Dodd-Frank formalized the institution of “too big to fail” for companies that are considered large enough to pose a “systemic risk” to the financial sector. In return, these companies are subjected to stringent new requirements intended to prevent them from failing. But it is still not clear which companies will be regarded as “systemically important” and which will not, so hundreds of big financial firms are living under the cloud of restrictive regulation. And to make things worse, Federal Reserve Governor Daniel Tarullo suggested a few weeks ago that systemically important banks should have their capital requirements raised from 7% to as much as 14%.

That’s just a wee, tiny little detail that nobody has quite worked out yet.

Capital requirements are the heart of the investment banking business. They determine, directly and mathematically, how much credit bankers can extend. A 7% requirement means that if your bank has $700 million in its own assets, you can lend up to $10 billion of your depositor’s money. But if the capital requirement is raised to 14%, you can only lend $5 billion. Double the capital requirement and you halve the credit.

And what happens if regulators can’t make up their mind, so no one can tell whether their capital requirements will be doubled or not? Everyone sits on their extra cash, just in case. No wonder the economy is just lying there, flopping and gasping like a fish in the bottom of a bass boat.

Dodd-Frank is a monument to the modern practice of anti-legislation. This has been the pattern of the left’s expansion of the regulatory state for decades, but the Obama administration and Democratic leaders in Congress have raised it to an art form. They pass giant, 2,000-page epics which still manage not to spell out any concrete details. What does the legislation do, instead? Mostly, it lays out an organizational chart of regulators and then empowers these unelected bureaucrats to dictate all of the actual details.

Dodd-Frank is not legislation but the abdication of legislative power. In effect, Congress has given up writing laws and instead vested that power in unelected bureaucrats appointed to executive-branch agencies.

Some details may never be fleshed out. One analysis of Dodd-Frank concludes:

“You will soon find that the regulations themselves are secondary to the new measuring stick called ‘unfair or deceptive acts or practices.’ Under the new environment, being in compliance with regulatory requirements is only a piece of the puzzle. That’s the black and white piece so to speak. You will also have to meet the grey matter test of unfair or deceptive acts or practices…. No matter how you slice it, just about any particular act or practice can fall within the grey area of someone’s interpretation.

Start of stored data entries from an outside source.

/-- A channel at the wake of its die: a period starts, and the input is watched anew: the comparator's level is a free value, which
decoders take without an edge (R211, R212, R216, R228, R236). -/
def Die.wakeCh (x : Die) (c : ChanId) (now : Tick) (free : Nat) : Die :=
  ((x.restartFrom c none now).modCh c fun y =>
    { y with
      out := { y.out with nextPk := (if y.out.run && y.out.nextPk.isSome then some now else y.out.nextPk) }
      din := { y.din with raw := comparing y.mode && y.trans.isNone && Config.inputLevel (free + c.val), known := false, filtAt := now } }).syncLevel c now
/-- A die wakes at tw: entries of the sleep are missed, chains restart with tq = tw, inputs are watched anew, and after Deep Sleep the
reservoir is full, the lease is free to be claimed and the hub-loss timer goes on (R29, R73, R153, R185, R216, R331, R338). -/
def Die.wakeNow (k : Die) (now : Tick) (elapsed free : Nat) : Die :=
  let deep := k.pwr == .deepSleep
  let k1 := k.close (fun e => e.slept now) .missed
  let k2 := allC.foldl (fun (x : Die) c => x.wakeCh c now free) k1
  let led := { k2.led.epochFrom now with
    level := (if deep then 60000 else k2.led.level)
    base := (if deep then (60000 : Int) + k2.led.drawn + k2.led.overflowed - k2.led.refilled else k2.led.base) }
  { k2 with
    pwr := .run
    pwrBusy := false
    replica := now
    aux := { k2.aux with passFrom := now }
    car := { k2.car with cut := now, spares := k2.car.spares.map fun (p : Spare) => { p with slotFrom := now } }
    led := led
    holder := (if deep then none else k2.holder)
    renewAt := (if deep then k2.renewAt + (elapsed - k2.lowFrom) else k2.renewAt)
    lossFrom := (if deep then k2.lossFrom.map (· + (elapsed - k2.lowFrom)) else k2.lossFrom) }

/-- Entries at the hub whose times have passed in the sleep of their die are missed (R73). -/
def State.wakeEntries (s : State) (ds : List DieId) : State :=
  let ids := (s.core.entries.filter fun e => e.unqueued && ds.contains e.ch.die && e.slept s.clk.now).map (·.id)
  s.outcomes ids .missed

/-- Some dies wake (R338). -/
def State.wakeDies (s : State) (ds : List DieId) : State :=
  let t := ds.foldl (fun (x : State) d => (x.modDie d (·.wakeNow s.clk.now s.clk.elapsed x.free)).skipFree 16) s
  ds.foldl State.settlePools (t.wakeEntries ds)

/-- Events held in the AO domain are logged (R330, R337). -/
def State.logHeld (s : State) : State :=
  let t := s.power.heldEvs.foldl (fun (x : State) e => x.raise x.active e.1 e.2.1 false e.2.2) s
  { t with power := { t.power with heldEvs := [] } }

/-- The real-time clock's error after a sleep: at most ±61 µs plus 50 ppm of the time spent asleep (R37). -/
def rtcErr (raw : Int) (asleep : Nat) : Int :=
  clampInt (-((61 * us + asleep * 50 / 1000000 : Nat) : Int)) ((61 * us + asleep * 50 / 1000000 : Nat) : Int) raw
/-- After Deep Sleep the counter resumes from the real-time clock, whose error is open within its bound, but not before the
instant at which the sleep began, and the state is UNLOCKED (R36, R37, R44). -/
def State.resumeClock (s : State) : State :=
  let from0 := s.power.sleepFrom.getD s.clk.now
  let now := max from0 ((s.clk.now : Int) + rtcErr (Config.rtcError s.free) (s.clk.now - from0)).toNat
  let t := { s.tickFree with clk := { s.clk with now := now, peer := now, frac := 0 } }
  t.enterSync .unlocked none

/-- The hubs' wake completes at tw: from Sleep the dies wake with them; from Deep Sleep the dies wake later, when their lanes have
trained (R318, R338). -/
def State.wakePackage (s : State) (src : Nat) (yoyo : Bool) : State :=
  let deep := s.power.st == .deepSleep
  let t := if deep then s.resumeClock else s
  let low := t.presentDies.filter fun d => (t.die d).pwr = .deepSleep
  let t := { t with power := { t.power with
    st := .run
    waking := (if low.isEmpty then none else some (src, none, yoyo))
    sleepFrom := none
    rtcFrom := none
    lastWake := (src, yoyo) } }
  let t := low.foldl (fun (x : State) d => x.modDie d fun k => { k with pwrBusy := true }) t
  let t := t.wakeDies (t.presentDies.filter fun d => !low.contains d)
  let t := t.modCore fun c => { c with wd := (if c.wd.en then { c.wd.restart s.clk.elapsed true with paused := false } else { c.wd with paused := false }) }
  let t := t.stopMirror.modHub (other s.active) fun x => if x.present && x.up then { x with hstate := .syncing } else x
  let t := { t with sync := { t.sync with ports := vmap t.sync.ports fun p x => if t.ptpOn p then { x with st := .listening, interval := sec, syncFrom := s.clk.elapsed, annInterval := sec, annFrom := s.clk.elapsed } else { x with st := .disabled } } }
  t.logHeld.settlePackage

/-- A die's wake can complete: from Deep Sleep its lane is trained first, unless it has FAILED (R298, R338). -/
def State.dieReady (s : State) (d : DieId) : Bool :=
  (s.die d).pwr != .deepSleep || (s.lane s.active d).st != .training
/-- The dies that a package wake from Deep Sleep has still to wake. -/
def State.stillLow (s : State) : List DieId := s.presentDies.filter fun d => (s.die d).pwrBusy
/-- The dies of a package wake whose lanes are ready wake; with the last of them the wake is complete (R338). -/
def State.wakeReady (s : State) : State :=
  let t := s.wakeDies (s.stillLow.filter s.dieReady)
  if t.stillLow.isEmpty then { t with power := { t.power with waking := none } } else t

/-- WAKE_COMPLETE at tw (R338). -/
def execWakeComplete (s : State) : Host.Outcome State Fault Refusal :=
  .next (match s.power.waking with
  | some (src, some d, yoyo) =>
    if s.dieReady d then
      let t := { s with power := { s.power with waking := none, lastWake := (src, yoyo) } }
      State.commit s (t.wakeDies [d])
    else s
  | some (src, none, yoyo) =>
    State.commit s (if s.power.st = .sleep ∨ s.power.st = .deepSleep then s.wakePackage src yoyo else s.wakeReady)
  | none => s)

/-! ### Power-up (R342) and hub restarts (R297) -/

/-- The coefficients of a slice by quantity: of its hallmarks with a valid CRC the newest of each (R195). -/
def warmCo (warm : List Hallmark) (d slice : Nat) : List (Nat × Coeffs) :=
  ((warm.filter fun m => m.die == d && m.slice == slice && m.valid).insertionSort fun a b => b.seq ≤ a.seq).map fun m => (m.qty, m.k)
/-- A channel starts with its stored system corrections, or with the identity (R201), and its warm-start coefficients (R195). -/
def Cal.boot (k : Cal) (g : Nat) (d slice : Nat) (bank : List (Nat × Int × Int)) (warm : List Hallmark) : Cal :=
  let c := bank.find? (·.1 == g)
  { k with
    sysOff := (match c with | some x => x.2.1 | none => 0)
    sysGain := (match c with | some x => x.2.2 | none => 0x40000000)
    slice := warmCo warm d slice }

/-- A die at power-up: reset, supplied, with corrections and coefficients from the stores, and the hallmark sequence continued (R192,
R195, R201, R342). -/
def Die.boot (d : DieId) (present : Bool) (bank : List (Nat × Int × Int)) (warm : List Hallmark) : Die :=
  let k := Die.reset present
  { k with
    isoPower := present
    chans := vmap k.chans fun c y => { y with cal := y.cal.boot (16 * d.val + c.val) d.val c.val bank warm }
    car := { k.car with
      hmSeq := ((warm.filter fun m => m.die == d.val).map (·.seq)).foldl max 0
      spares := vmap k.car.spares fun i p => { p with coeffs := warmCo warm d.val ((i.val + 1) * 16) } } }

Why create a system of such mind-boggling, stultifying uncertainty? I will evoke the “Law of Intended Consequences.” They did it on purpose. The goal of Dodd-Frank was to shift the blame for the financial crisis to the private sector. As the analysis I just quoted notes: “The battle cry for unfair and deceptive acts and practices is born from the mortgage crisis as many consumer and community groups cried foul play after the mortgage bubble burst.” In other words, don’t blame the mortgage bubble on the politicians who agitated for easy credit and for the reckless expansion of Fannie Mae and Freddie Mac–you know, a couple of guys named Dodd and Frank. No, blame the banks, and then come up with a system to punish those wicked bankers and bring them more fully under the government’s yoke.

That the goal is to exact revenge on the bankers is given away by a nasty little “clawback” provision that allows the government to seize the previous two years of a banker’s pay if he is deemed to be “responsible” for an institution’s failure. It’s an excellent way to increase the risks and decrease the rewards of going into the banking business. Yet when a banker sets out to make decisions about how to run his business successfully, he never knows when a regulator will choose to change his capital requirements or decide that his acts or practices are unfair or deceptive. So if the goal was the bring bankers under the control of bureaucrats, mission accomplished.

But this is not a good way to revive the economy or ensure the nation’s financial health. By overturning the rule of law, Dodd-Frank’s non-legislation legislation has created crippling uncertainty in the heart of the financial sector, neutralizing the Fed’s monetary stimulus and smothering the economic recovery.

Non-Objective Law Is Smothering the Recovery – Robert Tracinski, RCM

 

‘Euro-Zone Leaders Need the Courage to Tell the Truth’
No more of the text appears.